▶ _Task prompt_:
Filter the entries below down to the lines that hold "mapRead".

-- Given data follows --

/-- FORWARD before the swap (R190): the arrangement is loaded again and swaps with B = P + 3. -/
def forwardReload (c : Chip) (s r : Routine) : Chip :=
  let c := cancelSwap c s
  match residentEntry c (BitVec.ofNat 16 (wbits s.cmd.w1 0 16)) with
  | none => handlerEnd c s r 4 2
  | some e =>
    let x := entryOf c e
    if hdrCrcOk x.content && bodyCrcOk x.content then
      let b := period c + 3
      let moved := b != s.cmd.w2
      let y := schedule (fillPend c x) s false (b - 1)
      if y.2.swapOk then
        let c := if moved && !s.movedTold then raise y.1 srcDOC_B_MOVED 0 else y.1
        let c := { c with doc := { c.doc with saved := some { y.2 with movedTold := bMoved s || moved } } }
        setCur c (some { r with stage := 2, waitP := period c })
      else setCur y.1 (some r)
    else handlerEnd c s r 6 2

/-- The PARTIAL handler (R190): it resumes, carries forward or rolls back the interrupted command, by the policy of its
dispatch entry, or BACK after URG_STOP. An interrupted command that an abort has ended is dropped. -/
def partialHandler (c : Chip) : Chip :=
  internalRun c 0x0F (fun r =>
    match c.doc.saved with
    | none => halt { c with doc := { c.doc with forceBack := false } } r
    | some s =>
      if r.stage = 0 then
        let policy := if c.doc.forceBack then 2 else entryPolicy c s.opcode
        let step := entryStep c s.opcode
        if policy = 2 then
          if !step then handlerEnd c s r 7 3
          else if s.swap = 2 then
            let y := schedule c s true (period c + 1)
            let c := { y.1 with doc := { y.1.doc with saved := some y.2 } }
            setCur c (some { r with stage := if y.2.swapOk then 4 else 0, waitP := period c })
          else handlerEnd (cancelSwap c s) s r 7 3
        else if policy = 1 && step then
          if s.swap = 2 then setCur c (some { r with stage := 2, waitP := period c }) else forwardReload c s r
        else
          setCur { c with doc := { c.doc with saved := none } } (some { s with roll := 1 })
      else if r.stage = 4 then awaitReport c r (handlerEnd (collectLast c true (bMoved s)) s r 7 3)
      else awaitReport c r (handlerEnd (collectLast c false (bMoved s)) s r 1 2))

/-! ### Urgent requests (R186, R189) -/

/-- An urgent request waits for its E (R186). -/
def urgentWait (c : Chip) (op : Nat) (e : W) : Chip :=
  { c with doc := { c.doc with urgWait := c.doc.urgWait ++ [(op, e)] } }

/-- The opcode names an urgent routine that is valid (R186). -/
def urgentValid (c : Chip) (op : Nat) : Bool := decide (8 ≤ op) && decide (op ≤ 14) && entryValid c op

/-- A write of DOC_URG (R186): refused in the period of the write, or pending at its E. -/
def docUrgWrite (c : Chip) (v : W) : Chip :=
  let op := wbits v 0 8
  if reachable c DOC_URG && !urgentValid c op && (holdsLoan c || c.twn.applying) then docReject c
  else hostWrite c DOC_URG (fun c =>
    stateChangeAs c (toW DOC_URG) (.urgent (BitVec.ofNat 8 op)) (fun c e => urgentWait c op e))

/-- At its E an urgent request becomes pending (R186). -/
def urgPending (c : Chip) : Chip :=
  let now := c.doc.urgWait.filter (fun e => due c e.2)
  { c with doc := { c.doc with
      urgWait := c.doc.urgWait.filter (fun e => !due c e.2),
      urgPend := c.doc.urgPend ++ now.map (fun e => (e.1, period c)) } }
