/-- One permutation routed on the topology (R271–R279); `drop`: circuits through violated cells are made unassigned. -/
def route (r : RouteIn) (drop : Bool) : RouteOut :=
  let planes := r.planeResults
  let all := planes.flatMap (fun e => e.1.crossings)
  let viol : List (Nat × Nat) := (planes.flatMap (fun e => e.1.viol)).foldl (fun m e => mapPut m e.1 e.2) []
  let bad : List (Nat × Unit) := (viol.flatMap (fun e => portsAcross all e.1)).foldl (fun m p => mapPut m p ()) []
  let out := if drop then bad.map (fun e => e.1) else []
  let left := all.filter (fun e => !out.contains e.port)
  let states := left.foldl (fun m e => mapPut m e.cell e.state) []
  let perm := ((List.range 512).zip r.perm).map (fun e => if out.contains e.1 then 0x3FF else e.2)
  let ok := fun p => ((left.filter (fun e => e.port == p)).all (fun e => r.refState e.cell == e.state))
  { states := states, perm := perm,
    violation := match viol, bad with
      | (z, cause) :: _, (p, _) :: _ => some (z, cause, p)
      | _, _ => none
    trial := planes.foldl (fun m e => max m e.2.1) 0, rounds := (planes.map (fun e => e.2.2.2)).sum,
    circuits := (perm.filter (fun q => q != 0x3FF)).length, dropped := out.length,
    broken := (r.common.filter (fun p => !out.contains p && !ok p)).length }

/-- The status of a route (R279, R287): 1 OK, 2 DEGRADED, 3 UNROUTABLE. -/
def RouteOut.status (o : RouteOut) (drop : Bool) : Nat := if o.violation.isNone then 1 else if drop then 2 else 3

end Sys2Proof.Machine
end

-- Given data concluded --
-- Given data follows --

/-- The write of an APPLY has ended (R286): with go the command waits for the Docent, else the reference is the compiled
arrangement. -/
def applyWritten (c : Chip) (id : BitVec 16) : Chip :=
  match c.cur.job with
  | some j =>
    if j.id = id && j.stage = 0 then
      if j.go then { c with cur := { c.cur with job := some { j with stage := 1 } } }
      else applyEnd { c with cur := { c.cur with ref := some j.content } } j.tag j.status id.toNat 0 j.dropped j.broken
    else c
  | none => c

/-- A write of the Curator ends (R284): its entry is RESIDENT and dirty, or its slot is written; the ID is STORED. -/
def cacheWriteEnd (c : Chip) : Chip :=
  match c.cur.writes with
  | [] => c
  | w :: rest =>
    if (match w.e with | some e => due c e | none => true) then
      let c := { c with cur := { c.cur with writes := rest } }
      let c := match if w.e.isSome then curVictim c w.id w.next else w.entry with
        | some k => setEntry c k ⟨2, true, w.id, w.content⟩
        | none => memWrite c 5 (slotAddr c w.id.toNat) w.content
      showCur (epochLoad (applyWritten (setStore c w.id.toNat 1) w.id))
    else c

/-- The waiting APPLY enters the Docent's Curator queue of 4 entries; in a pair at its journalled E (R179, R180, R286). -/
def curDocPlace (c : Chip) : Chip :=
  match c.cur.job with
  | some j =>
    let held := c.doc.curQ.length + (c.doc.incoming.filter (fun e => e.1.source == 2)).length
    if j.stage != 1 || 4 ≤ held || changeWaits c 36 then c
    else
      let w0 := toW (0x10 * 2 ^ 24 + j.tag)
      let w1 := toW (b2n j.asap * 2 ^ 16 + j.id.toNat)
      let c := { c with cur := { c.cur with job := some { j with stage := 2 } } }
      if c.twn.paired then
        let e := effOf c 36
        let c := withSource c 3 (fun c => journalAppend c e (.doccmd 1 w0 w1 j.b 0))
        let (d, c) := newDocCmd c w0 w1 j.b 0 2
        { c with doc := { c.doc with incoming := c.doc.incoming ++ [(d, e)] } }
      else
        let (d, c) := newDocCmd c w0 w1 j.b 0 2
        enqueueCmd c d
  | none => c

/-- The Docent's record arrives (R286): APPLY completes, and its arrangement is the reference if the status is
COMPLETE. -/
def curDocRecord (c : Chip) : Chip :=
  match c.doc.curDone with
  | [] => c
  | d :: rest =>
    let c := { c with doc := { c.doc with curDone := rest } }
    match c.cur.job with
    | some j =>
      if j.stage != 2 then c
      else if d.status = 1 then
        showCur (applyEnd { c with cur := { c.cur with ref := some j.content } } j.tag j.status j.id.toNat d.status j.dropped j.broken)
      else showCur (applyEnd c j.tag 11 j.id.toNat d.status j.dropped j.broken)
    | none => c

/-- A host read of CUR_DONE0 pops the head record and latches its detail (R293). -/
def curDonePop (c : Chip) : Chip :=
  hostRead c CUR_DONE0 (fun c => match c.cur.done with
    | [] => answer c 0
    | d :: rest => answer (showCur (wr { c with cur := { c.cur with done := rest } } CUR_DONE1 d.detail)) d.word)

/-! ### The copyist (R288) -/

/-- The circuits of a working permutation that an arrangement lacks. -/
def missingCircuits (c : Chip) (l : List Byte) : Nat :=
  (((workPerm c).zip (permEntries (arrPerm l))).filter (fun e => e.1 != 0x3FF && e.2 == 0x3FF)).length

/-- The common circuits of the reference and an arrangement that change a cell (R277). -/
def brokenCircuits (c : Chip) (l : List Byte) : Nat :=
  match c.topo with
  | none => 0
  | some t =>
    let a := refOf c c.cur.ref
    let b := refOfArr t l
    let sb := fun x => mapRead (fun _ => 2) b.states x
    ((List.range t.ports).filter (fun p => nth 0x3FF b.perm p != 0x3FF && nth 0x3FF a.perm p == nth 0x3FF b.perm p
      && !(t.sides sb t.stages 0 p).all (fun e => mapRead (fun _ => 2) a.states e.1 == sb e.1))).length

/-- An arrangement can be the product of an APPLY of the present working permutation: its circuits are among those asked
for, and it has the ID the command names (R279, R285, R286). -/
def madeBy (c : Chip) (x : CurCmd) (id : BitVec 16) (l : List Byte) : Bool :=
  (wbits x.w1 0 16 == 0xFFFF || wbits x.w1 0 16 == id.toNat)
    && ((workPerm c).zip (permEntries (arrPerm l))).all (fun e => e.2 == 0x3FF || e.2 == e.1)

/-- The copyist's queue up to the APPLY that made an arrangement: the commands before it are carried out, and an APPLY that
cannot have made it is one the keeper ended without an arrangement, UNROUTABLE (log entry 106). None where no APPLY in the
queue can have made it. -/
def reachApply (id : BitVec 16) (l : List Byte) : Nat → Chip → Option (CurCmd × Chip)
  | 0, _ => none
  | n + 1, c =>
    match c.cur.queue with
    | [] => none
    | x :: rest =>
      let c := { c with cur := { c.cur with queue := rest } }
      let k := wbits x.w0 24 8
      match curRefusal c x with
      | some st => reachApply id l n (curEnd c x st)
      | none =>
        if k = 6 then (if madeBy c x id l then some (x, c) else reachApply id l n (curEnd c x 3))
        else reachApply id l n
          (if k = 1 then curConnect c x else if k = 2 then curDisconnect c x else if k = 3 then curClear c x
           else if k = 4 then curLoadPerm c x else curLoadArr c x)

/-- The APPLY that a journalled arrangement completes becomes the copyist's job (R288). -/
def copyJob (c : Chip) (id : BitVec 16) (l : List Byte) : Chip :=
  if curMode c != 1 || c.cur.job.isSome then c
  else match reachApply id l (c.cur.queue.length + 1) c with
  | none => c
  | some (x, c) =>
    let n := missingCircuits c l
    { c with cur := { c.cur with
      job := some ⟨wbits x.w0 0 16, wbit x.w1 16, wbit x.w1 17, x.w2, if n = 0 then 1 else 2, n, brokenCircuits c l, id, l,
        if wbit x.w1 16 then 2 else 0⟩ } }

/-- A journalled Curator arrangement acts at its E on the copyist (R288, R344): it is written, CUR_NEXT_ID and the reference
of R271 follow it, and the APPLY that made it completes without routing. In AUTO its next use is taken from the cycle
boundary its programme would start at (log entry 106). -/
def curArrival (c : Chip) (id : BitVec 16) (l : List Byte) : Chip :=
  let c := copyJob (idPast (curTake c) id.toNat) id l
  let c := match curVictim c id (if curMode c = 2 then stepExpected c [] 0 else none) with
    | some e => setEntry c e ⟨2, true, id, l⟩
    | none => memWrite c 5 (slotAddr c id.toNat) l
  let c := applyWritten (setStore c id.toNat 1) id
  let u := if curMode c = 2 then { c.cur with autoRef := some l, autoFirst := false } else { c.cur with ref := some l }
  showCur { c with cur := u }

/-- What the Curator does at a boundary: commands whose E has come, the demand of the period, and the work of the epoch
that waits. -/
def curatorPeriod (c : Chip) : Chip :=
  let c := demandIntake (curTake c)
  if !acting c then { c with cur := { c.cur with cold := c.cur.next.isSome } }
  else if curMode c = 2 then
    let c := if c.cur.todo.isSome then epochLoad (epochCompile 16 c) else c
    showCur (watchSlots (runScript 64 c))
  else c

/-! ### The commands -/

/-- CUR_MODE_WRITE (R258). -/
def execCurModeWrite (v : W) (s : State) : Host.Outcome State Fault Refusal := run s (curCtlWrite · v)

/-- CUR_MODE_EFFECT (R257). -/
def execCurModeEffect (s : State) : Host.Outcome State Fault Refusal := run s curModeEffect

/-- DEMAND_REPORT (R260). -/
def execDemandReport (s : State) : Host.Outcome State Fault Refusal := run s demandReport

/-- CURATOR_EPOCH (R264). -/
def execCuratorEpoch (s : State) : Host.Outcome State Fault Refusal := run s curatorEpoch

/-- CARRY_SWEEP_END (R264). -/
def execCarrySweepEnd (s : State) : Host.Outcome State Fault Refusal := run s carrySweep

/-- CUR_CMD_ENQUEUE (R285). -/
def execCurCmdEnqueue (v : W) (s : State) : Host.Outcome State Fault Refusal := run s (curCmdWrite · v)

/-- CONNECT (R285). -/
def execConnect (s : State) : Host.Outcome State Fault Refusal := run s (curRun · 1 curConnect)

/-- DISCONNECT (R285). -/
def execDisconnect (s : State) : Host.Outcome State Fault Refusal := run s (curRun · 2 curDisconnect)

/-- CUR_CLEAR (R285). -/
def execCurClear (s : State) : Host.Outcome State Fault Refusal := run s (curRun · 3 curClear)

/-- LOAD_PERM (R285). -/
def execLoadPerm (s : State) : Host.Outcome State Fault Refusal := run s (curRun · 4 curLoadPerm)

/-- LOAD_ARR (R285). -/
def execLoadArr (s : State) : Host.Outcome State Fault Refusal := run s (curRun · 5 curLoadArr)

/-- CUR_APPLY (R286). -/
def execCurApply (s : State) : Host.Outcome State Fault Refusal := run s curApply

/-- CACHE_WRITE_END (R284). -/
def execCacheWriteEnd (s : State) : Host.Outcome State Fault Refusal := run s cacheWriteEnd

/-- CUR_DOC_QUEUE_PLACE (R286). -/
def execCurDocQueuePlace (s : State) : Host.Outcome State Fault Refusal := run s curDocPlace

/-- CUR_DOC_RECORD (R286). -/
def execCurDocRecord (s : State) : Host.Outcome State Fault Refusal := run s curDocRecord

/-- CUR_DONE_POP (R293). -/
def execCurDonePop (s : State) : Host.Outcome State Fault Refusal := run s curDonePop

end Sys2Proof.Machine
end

-- Given data concluded --
-- Given data follows --

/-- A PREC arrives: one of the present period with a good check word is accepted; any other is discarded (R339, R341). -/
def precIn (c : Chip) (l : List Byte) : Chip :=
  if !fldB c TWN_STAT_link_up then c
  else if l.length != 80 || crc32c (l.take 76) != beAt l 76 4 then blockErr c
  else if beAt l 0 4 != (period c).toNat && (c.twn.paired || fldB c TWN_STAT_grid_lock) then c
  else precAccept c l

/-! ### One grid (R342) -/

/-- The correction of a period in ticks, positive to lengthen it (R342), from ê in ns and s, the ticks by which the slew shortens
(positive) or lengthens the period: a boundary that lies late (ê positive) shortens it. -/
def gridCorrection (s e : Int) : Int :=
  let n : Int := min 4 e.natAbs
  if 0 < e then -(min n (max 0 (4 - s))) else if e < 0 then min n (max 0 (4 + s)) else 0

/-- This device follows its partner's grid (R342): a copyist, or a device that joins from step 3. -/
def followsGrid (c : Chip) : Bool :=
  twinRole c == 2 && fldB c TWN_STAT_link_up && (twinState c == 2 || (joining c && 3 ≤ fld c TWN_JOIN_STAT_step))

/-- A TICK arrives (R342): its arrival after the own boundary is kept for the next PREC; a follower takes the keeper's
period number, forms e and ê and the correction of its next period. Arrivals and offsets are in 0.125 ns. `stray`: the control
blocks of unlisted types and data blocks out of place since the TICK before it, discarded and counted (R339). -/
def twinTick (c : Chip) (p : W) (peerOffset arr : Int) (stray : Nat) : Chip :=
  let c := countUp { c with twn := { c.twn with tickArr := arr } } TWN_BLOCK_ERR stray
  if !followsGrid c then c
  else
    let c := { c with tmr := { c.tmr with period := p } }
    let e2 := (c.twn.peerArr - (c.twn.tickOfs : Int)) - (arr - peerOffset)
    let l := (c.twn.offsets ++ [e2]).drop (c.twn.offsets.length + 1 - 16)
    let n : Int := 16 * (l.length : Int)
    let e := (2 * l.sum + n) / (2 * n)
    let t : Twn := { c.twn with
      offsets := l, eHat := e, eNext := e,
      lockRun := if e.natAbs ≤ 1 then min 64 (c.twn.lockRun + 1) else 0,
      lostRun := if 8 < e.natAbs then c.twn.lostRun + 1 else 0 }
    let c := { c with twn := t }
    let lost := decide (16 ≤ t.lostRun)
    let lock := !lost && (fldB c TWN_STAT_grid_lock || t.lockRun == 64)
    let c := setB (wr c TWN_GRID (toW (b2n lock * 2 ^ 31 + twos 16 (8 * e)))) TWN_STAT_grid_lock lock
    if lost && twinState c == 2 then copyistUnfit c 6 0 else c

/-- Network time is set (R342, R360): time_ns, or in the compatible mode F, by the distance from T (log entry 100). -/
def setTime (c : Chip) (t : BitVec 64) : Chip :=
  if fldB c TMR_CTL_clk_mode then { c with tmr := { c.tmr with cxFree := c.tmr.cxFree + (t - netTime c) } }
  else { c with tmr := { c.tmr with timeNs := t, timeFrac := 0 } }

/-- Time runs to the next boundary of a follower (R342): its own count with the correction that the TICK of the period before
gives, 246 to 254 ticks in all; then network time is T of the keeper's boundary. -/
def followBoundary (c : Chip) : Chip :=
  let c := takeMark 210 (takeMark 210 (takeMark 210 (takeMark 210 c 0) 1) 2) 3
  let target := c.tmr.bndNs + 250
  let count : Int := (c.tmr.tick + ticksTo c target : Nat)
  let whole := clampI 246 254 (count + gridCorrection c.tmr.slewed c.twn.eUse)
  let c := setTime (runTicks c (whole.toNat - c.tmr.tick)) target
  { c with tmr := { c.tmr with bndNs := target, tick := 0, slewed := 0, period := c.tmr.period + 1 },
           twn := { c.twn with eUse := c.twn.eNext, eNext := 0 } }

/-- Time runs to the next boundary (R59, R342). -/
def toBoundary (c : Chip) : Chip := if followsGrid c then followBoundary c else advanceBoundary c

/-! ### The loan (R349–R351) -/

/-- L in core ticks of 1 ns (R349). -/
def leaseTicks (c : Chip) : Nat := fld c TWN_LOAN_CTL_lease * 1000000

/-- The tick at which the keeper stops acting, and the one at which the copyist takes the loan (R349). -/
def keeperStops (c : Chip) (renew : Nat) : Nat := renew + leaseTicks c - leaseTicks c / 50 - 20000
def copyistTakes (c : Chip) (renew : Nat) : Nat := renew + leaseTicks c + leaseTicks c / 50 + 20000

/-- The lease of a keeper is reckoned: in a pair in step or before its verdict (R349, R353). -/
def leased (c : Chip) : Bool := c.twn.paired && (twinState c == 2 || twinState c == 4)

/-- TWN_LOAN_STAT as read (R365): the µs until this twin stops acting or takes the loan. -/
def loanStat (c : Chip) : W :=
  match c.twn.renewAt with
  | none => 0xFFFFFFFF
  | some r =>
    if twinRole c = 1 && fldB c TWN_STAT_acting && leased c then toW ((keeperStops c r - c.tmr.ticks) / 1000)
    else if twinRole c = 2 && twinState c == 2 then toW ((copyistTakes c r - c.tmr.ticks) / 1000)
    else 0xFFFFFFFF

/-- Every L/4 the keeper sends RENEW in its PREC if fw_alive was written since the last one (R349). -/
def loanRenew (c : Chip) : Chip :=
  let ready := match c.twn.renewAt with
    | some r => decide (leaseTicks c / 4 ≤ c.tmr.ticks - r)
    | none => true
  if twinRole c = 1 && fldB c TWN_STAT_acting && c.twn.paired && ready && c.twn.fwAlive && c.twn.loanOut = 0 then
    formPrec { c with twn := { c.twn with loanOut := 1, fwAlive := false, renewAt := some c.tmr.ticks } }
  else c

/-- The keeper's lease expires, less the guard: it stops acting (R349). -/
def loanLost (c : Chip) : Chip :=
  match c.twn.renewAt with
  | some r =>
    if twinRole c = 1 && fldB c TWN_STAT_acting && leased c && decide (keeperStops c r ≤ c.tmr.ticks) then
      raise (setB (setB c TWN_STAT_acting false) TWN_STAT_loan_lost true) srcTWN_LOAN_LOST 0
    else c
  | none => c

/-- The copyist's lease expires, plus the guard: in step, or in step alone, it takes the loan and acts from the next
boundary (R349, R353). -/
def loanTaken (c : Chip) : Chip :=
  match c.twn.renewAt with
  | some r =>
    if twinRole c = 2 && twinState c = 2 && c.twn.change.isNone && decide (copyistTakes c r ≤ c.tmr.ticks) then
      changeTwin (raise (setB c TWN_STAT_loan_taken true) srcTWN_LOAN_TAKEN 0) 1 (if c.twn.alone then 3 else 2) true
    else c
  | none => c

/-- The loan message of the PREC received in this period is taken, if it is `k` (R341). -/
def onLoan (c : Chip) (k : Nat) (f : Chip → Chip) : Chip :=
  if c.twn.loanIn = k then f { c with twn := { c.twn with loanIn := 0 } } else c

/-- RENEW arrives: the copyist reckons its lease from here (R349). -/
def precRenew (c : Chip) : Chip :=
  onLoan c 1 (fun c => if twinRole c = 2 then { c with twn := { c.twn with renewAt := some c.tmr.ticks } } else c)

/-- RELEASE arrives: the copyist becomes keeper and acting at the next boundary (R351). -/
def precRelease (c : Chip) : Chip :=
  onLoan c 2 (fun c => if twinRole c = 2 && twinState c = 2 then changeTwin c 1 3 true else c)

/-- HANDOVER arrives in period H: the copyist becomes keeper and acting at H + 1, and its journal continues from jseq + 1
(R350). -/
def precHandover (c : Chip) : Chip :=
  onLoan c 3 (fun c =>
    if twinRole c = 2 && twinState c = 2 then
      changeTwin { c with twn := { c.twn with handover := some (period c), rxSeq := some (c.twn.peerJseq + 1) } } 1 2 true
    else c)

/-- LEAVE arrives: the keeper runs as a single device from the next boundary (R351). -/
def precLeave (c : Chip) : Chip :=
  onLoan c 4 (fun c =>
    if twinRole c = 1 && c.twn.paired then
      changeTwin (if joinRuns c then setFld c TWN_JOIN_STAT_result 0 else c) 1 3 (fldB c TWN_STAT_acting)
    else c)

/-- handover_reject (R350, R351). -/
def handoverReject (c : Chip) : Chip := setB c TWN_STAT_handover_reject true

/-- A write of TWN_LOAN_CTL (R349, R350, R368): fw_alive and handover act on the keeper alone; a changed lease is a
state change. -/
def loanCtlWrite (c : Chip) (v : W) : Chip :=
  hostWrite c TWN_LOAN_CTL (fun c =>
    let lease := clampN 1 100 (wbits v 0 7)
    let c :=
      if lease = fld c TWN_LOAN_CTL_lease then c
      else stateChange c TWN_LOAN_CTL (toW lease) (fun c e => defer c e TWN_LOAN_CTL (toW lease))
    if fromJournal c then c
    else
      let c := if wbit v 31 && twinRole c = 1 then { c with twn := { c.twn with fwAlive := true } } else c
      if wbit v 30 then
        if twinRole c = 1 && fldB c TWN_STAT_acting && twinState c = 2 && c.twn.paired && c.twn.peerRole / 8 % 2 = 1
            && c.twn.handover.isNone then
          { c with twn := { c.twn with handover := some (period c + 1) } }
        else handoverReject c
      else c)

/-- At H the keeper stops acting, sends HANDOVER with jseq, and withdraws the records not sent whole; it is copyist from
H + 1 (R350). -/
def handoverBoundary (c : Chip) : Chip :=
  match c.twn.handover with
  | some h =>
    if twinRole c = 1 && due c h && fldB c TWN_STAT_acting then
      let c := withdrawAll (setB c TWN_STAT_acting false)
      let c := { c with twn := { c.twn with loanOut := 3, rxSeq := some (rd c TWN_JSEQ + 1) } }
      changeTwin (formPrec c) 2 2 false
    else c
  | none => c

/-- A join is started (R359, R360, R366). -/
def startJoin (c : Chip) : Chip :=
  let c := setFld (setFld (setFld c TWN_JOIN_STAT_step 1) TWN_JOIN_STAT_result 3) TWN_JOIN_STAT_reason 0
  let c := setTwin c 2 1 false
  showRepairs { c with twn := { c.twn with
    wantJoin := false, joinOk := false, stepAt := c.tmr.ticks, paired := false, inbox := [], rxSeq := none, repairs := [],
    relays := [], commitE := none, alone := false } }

-- Given data concluded --

▶ _Task answer_:
    let sb := fun x => mapRead (fun _ => 2) b.states x
      && !(t.sides sb t.stages 0 p).all (fun e => mapRead (fun _ => 2) a.states e.1 == sb e.1))).length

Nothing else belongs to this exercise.